To make this more convenient each entity e.g. a ``Chain`` instance has a method to select children based on a property ``selectChildren``. The equivalent of the above expression is:

.. doctest::
    
    >>> non_water = chain_A.selectChildren('H_HOH', 'ne', 'name').values()

or

.. doctest::

    >>> non_water = all_residues.selectChildren('H_HOH', 'ne', 'name').values()
    >>> len(non_water)
    95

The first argument is a value, the second an operator name from the ``operator`` module, here 'ne' is for 'Not Equal'. The last argument 'name' is resolved by the ``data_children`` method which allows the user to retrieve data from a child entities attributes, xtra dictionary or methods. Here we get the data from the 'name' attribute. The ``selectChildren`` method returns a dictionary, where keys are the short ids and values are the child entities. The result can be put into a new entity holder.

.. doctest::

    >>> non_water_holder = einput(non_water, 'R')

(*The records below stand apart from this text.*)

-- ==== Sys2Proof/Machine/Packets.lean ====
section
/-! DEFINITION. Packets: their parsing and checks up to the commit point (14 R290 to R297), their completion (14 R292), and
what each type does once it has started (14 R296, R298). -/

namespace Sys2Proof.Machine

/-- The PTP clock in ns. -/
def ptpNow (s : State) : Nat := s.ptpSec * 10 ^ 9 + s.ptpNs

def setQueue (s : State) (part q : Nat) (x : Queue) : State := s.setPart part ((s.part part).setQueue q x)

/-- Packets of a queue's ring. -/
def Queue.ring (q : Queue) : Nat := 2 ^ (q.size + 4)

/-! ## Completion (14 R292) -/

/-- May a completion value be written to an address? -/
def caddrOk (s : State) (part ctx : Nat) (a : Word) : Bool :=
  a != 0 && a.toNat % 8 == 0 && decide (a.toNat + 8 ≤ 2 ^ 56) && rangeOk s (ctxView part ctx) needW a.toNat 8

/-- The completion dword. -/
def writeCompletion (s : State) (part ctx : Nat) (a : Word) (pkid status : Nat) : State :=
  if caddrOk s part ctx a then (storeBytes s (ctxView part ctx) a.toNat (leBytes 8 (status + 2 ^ 32 * pkid))).1 else s

/-- The serviceable fault that a completion write would meet (14 R292, R295). -/
def caddrWait (s : State) (part ctx : Nat) (a : Word) : Option AccFault :=
  if a = 0 ∨ a.toNat % 8 ≠ 0 ∨ 2 ^ 56 < a.toNat + 8 then none else firstService s (ctxView part ctx) needW a.toNat 8

def setPacket (s : State) (p : Packet) : State :=
  { s with packets := s.packets.map fun x => if x.pid = p.pid then p else x }

/-! ## Handles of the control cores (19 R399) -/

/-- The handle of a queue's ring; those of INDIRECT buffers follow. -/
def ringCap (part q : Nat) : Nat := 64 * part + q

def capEntry (s : State) (h : Nat) : Option CapEntry := (s.caps.find? fun x => x.1 == h).map (·.2)

/-- The upper mode writes an entry: of a range of a context's addresses, under a new generation. -/
def openCap (s : State) (h base len : Nat) (need : Need) (owner : Nat) : State :=
  let gen := ((capEntry s h).map (·.gen)).getD 0 + 1
  { s with caps := (s.caps.filter fun x => x.1 != h) ++
      [(h, { base := base, len := len, r := need.r, w := need.w, x := need.x, owner := owner, gen := gen, valid := true })] }

/-- What some entries name is gone or changes: their generations rise. -/
def closeCaps (s : State) (f : Nat → CapEntry → Bool) : State :=
  { s with caps := s.caps.map fun x => if f x.1 x.2 then (x.1, { x.2 with gen := x.2.gen + 1, valid := false }) else x }

/-- The checks before an access of the lower mode through a handle and its generation: a valid entry, the offset and size within
it, the mask, and the owner. -/
def capOk (s : State) (h : Nat × Nat) (off size : Nat) (need : Need) (ctx : Nat) : Bool :=
  (capEntry s h.1).any fun e =>
    e.valid && e.gen == h.2 && decide (off + size ≤ e.len) && (e.r || !need.r) && (e.w || !need.w) && (e.x || !need.x)
    && e.owner == ctx

/-- The lowest free entry for a buffer, of the 4,096 there are. -/
def freeCap (s : State) : Option Nat :=
  ((List.range 3584).map (· + 512)).find? fun h => !(capEntry s h).any (·.valid)

/-- The handle of a queue's ring is opened, and the queue carries its generation. -/
def openRing (s : State) (part q : Nat) (x : Queue) : State × Queue :=
  let s := openCap s (ringCap part q) x.base.toNat (64 * x.ring) needR x.ctx
  (s, { x with gen := ((capEntry s (ringCap part q)).map (·.gen)).getD 0 })

/-! ## Completion -/

/-- A packet completes with a status; it waits for the service of a fault that its completion write meets. -/
def completePacket (s : State) (p : Packet) (status : Nat) : State :=
  match caddrWait s p.part p.ctx p.caddr with
  | some f =>
    askService (setPacket s { p with finished := true, status := status }) p.part p.ctx (.packet p.pid) 2 f
  | none =>
    let s := writeCompletion s p.part p.ctx p.caddr p.pkid.toNat status
    let s := if p.flags.getLsbD 1 then isrSet s p.part 2 else s
    closeCaps { s with packets := s.packets.filter fun x => x.pid != p.pid,
                       faults := s.faults.filter fun f => f.asker != .packet p.pid } fun h _ => p.cap.any fun c => c.1 == h

/-- A packet that has not started completes with a status. -/
def finishPacket (s : State) (p : Packet) (status : Nat) : State :=
  completePacket { s with packets := s.packets ++ [p] } p status

/-- Does anything that a packet started still go on (14 R293)? -/
def packetBusy (s : State) (pid : Nat) : Bool :=
  (s.launches.any fun l => l.pid == some pid) || (s.nodes.any fun n => n.pid == some pid)
  || (s.commissions.any fun c => c.pid == some pid) || s.packets.any fun p => p.parent == some pid

/-- Is a packet one that launches (14 R296)? -/
def Packet.launches (p : Packet) : Bool := p.typ == 1 || p.typ == 8

/-! ## Faults of a packet's own accesses (14 R295, R298) -/

/-- A fault met while a packet is executed: served, or a program fault of the context (14 R298). -/
def packetFault (s : State) (p : Packet) (cls : Nat) (f : AccFault) : State :=
  match f.kind with
  | .serviceable _ _ => askService s p.part p.ctx (.packet p.pid) cls f
  | .program code =>
    let s := contextFault (consume s (ctxView p.part p.ctx) f) p.ctx
    let s := postRecord s p.part (recordBytes s code p.ctx p.q 0 0 0 f.addr.toNat [BitVec.ofNat 8 cls])
    completePacket s p 3

/-! ## The checks of a packet (14 R295) -/

/-- The bytes of a packet about to be parsed, with what the queue is. -/
structure Slot where
  part : Nat
  q : Nat
  ctx : Nat
  addr : Nat
  inBuffer : Bool
  bytes : List Byte
deriving DecidableEq, Repr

But having to first group the entities via ``einput`` then select them only to put them into a new container seems awkward. It can be done in one step using the ``select`` function.

.. doctest::

    >>> from cogent.struct.selection import select
    >>> non_water_holder = select(structure, 'R', 'H_HOH', 'ne', 'name')
    >>> len(non_water_holder)
    95

Is there a serine(s) in the sequence?

.. doctest::

    >>> serines = select(structure, 'R', 'SER', 'eq', 'name')
    >>> serines.sortedkeys()[0]
    ('2E1F', 0, 'A', ('SER', 1146, ' '))

The function raises a ``ValueError`` if no entities can be selected.